(Action item) For the entries below, the expected answer is the line with "have hd : t.routeDestIp", the line with "cases hs : s.lanes[l].sending with", and every line between them, exactly as written, and nothing more.

(Stored data)
theorem State.Sends.routeMac : t.routeMac r = s.routeMac r := by
  have hd : t.routeDestIp r = s.routeDestIp r := (congrArg (fun x : State => x.routeDestIp r) h.frame :)
  have hh : t.nextHop r = s.nextHop r := (congrArg (fun x : State => x.nextHop r) h.frame :)
  have hl : t.routeLane r = s.routeLane r := (congrArg (fun x : State => x.routeLane r) h.frame :)
  unfold State.routeMac
  rw [hd, hh, hl]
  have ha : t.arpMac (s.routeLane r) = s.arpMac (s.routeLane r) := funext fun ip => h.arpMac ip
  rw [ha]

end

/-- One record at most is looked at: a route that can send loses none. -/
theorem State.startNext_one_lost (hu : s.laneUp l = true) (hm : (s.routeMac r).isSome = true) :
    (s.startNext l 1).routes[r].lost = s.routes[r].lost := by
  cases hs : s.lanes[l].sending with
  | some f => rw [State.startNext_busy (by rw [hs]; rfl)]
  | none =>
    cases ht : s.takes l with
    | none =>
      unfold State.takes at ht
      split at ht
      · cases ht
      · cases ht
      · next h1 h2 => rw [State.startNext_empty h1 h2]
    | some y =>
      obtain ⟨x, v⟩ := y
      obtain ⟨hv, hr⟩ := State.takes_sends ht
      rw [State.startNext_takes hs ht, hv.laneUp, hu, if_pos rfl, hv.routeMac]
      by_cases hx : x.route = r
      · obtain ⟨mac, he⟩ := Option.isSome_iff_exists.mp hm
        rw [hx, he]
        subst hx
        exact (congrArg RouteSt.lost (State.sendItem_routes x mac).1).trans (by rw [hr])
      · split
        · rw [State.startNext_zero, State.discardRec_eq, State.setRoute_other (Ne.symm hx), hr]
        · next mac _ => rw [(State.sendItem_routes x mac).2 r (Ne.symm hx), hr]

end

section

variable {s t u v w : State} {l k : Lane} {r q : RouteId} {p : PRec} {dt : Nat}

/-! ## A record reaches its lane (R348, R349) -/

/-- A lane with one record more among those that wait. -/
def LaneSt.accepts (x : LaneSt) (r : RouteId) (p : PRec) : LaneSt :=
  if urgentType p.typ then { x with urgent := x.urgent ++ [⟨r, p⟩] } else { x with normal := insertDone ⟨r, p⟩ x.normal }

/-- The peak of a lane's buffer, brought up to date. -/
def LaneSt.peaked (x : LaneSt) : LaneSt := { x with bufferPeak := BitVec.ofNat 32 (max x.bufferPeak.toNat x.used) }

theorem LaneSt.accepts_kept (x : LaneSt) : (x.accepts r p).peaked.up = x.up ∧ (x.accepts r p).peaked.arp = x.arp ∧
    (x.accepts r p).peaked.txFrames = x.txFrames ∧ (x.accepts r p).peaked.sending = x.sending := by
  unfold LaneSt.accepts
  split <;> exact ⟨rfl, rfl, rfl, rfl⟩

theorem LaneSt.accepts_waiting (x : LaneSt) :
    (x.accepts r p).peaked.urgent = x.urgent ++ (if urgentType p.typ then [⟨r, p⟩] else []) ∧
      (x.accepts r p).peaked.normal = (if urgentType p.typ then x.normal else insertDone ⟨r, p⟩ x.normal) := by
  unfold LaneSt.accepts
  split
  · exact ⟨rfl, rfl⟩
  · exact ⟨(List.append_nil _).symm, rfl⟩

/-- The state once a record waits at its lane. -/
def State.accepted (s : State) (r : RouteId) (p : PRec) : State := s.setLane (s.routeLane r) fun x => (x.accepts r p).peaked

theorem State.accepted_sends : (s.accepted r p).Sends s (s.routeLane r) :=
  State.setLane_sends fun x => ⟨(LaneSt.accepts_kept x).1, (LaneSt.accepts_kept x).2.1, (LaneSt.accepts_kept x).2.2.1⟩

theorem State.routeSends_iff : s.routeSends r = true ↔ s.laneUp (s.routeLane r) = true ∧ (s.routeMac r).isSome = true :=
  Bool.and_eq_true_iff

theorem State.notShut_of_laneUp (h : s.laneUp l = true) : s.isShut 15 = false := by
  unfold State.laneUp State.laneOn at h
  simpa using ((Bool.and_eq_true_iff.mp ((Bool.and_eq_true_iff.mp h).1)).2)

theorem State.enqueueRec_accepts (hs : s.routeSends r = true) (hf : s.lanes[s.routeLane r].used + p.size ≤ 4194304) :
    s.enqueueRec r p = (s.accepted r p).startNext (s.routeLane r) 1 := by
  have h15 := State.notShut_of_laneUp (State.routeSends_iff.mp hs).1
  unfold State.enqueueRec
  dsimp only
  rw [h15, if_neg Bool.false_ne_true, hs, if_neg (by decide), if_neg (by unfold txBufferBytes; omega)]
  simp only [State.setLane, upd_upd]
  rfl

/-- The state whose discards at a fenced lane are counted. -/
def State.fenceCounted (s : State) (p : PRec) : State := if s.isShut 15 then s.fencedFlits (flits p.size) else s

theorem State.fenceCounted_frame :
    s.fenceCounted p = { s with fab := { s.fab with fencedDiscards := (s.fenceCounted p).fab.fencedDiscards } } := by
  unfold State.fenceCounted
  split <;> rfl

theorem State.fenceCounted_discards : (s.fenceCounted p).fab.fencedDiscards =
    s.fab.fencedDiscards + (if s.isShut 15 then BitVec.ofNat 64 (flits p.size) else 0) := by
  unfold State.fenceCounted
  split
  · rfl
  · exact (BitVec.add_zero _).symm

theorem State.enqueueRec_discards (h : s.routeSends r = false ∨ 4194304 < s.lanes[s.routeLane r].used + p.size) :
    s.enqueueRec r p = (s.fenceCounted p).discardRec r p := by
  have hs : (s.fenceCounted p).routeSends r = s.routeSends r := (congrArg (fun x : State => x.routeSends r) s.fenceCounted_frame :)
  have hl : (s.fenceCounted p).lanes = s.lanes := (congrArg State.lanes s.fenceCounted_frame :)
  change (if !(s.fenceCounted p).routeSends r then _ else
    if (s.fenceCounted p).lanes[s.routeLane r].used + p.size > txBufferBytes then _ else _) = _
  rw [hs, hl]
  cases hr : s.routeSends r with
  | false => exact if_pos rfl
  | true =>
    refine (if_neg (by decide)).trans (if_pos ?_)
    exact h.resolve_left (by rw [hr]; decide)

theorem exec_outRecordEnqueue {rest : List PRec} (hu : u = s.elapse dt) (hq : u.routes[r].inflight = p :: rest) :
    exec (.outRecordEnqueue dt r) s = .next ((u.setRoute r fun x => { x with inflight := rest }).enqueueRec r p) := by
  simp only [exec, execOutRecordEnqueue, ← hu, hq]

(Solution to the exercise)
  have hd : t.routeDestIp r = s.routeDestIp r := (congrArg (fun x : State => x.routeDestIp r) h.frame :)
  have hh : t.nextHop r = s.nextHop r := (congrArg (fun x : State => x.nextHop r) h.frame :)
  have hl : t.routeLane r = s.routeLane r := (congrArg (fun x : State => x.routeLane r) h.frame :)
  unfold State.routeMac
  rw [hd, hh, hl]
  have ha : t.arpMac (s.routeLane r) = s.arpMac (s.routeLane r) := funext fun ip => h.arpMac ip
  rw [ha]

end

/-- One record at most is looked at: a route that can send loses none. -/
theorem State.startNext_one_lost (hu : s.laneUp l = true) (hm : (s.routeMac r).isSome = true) :
    (s.startNext l 1).routes[r].lost = s.routes[r].lost := by
  cases hs : s.lanes[l].sending with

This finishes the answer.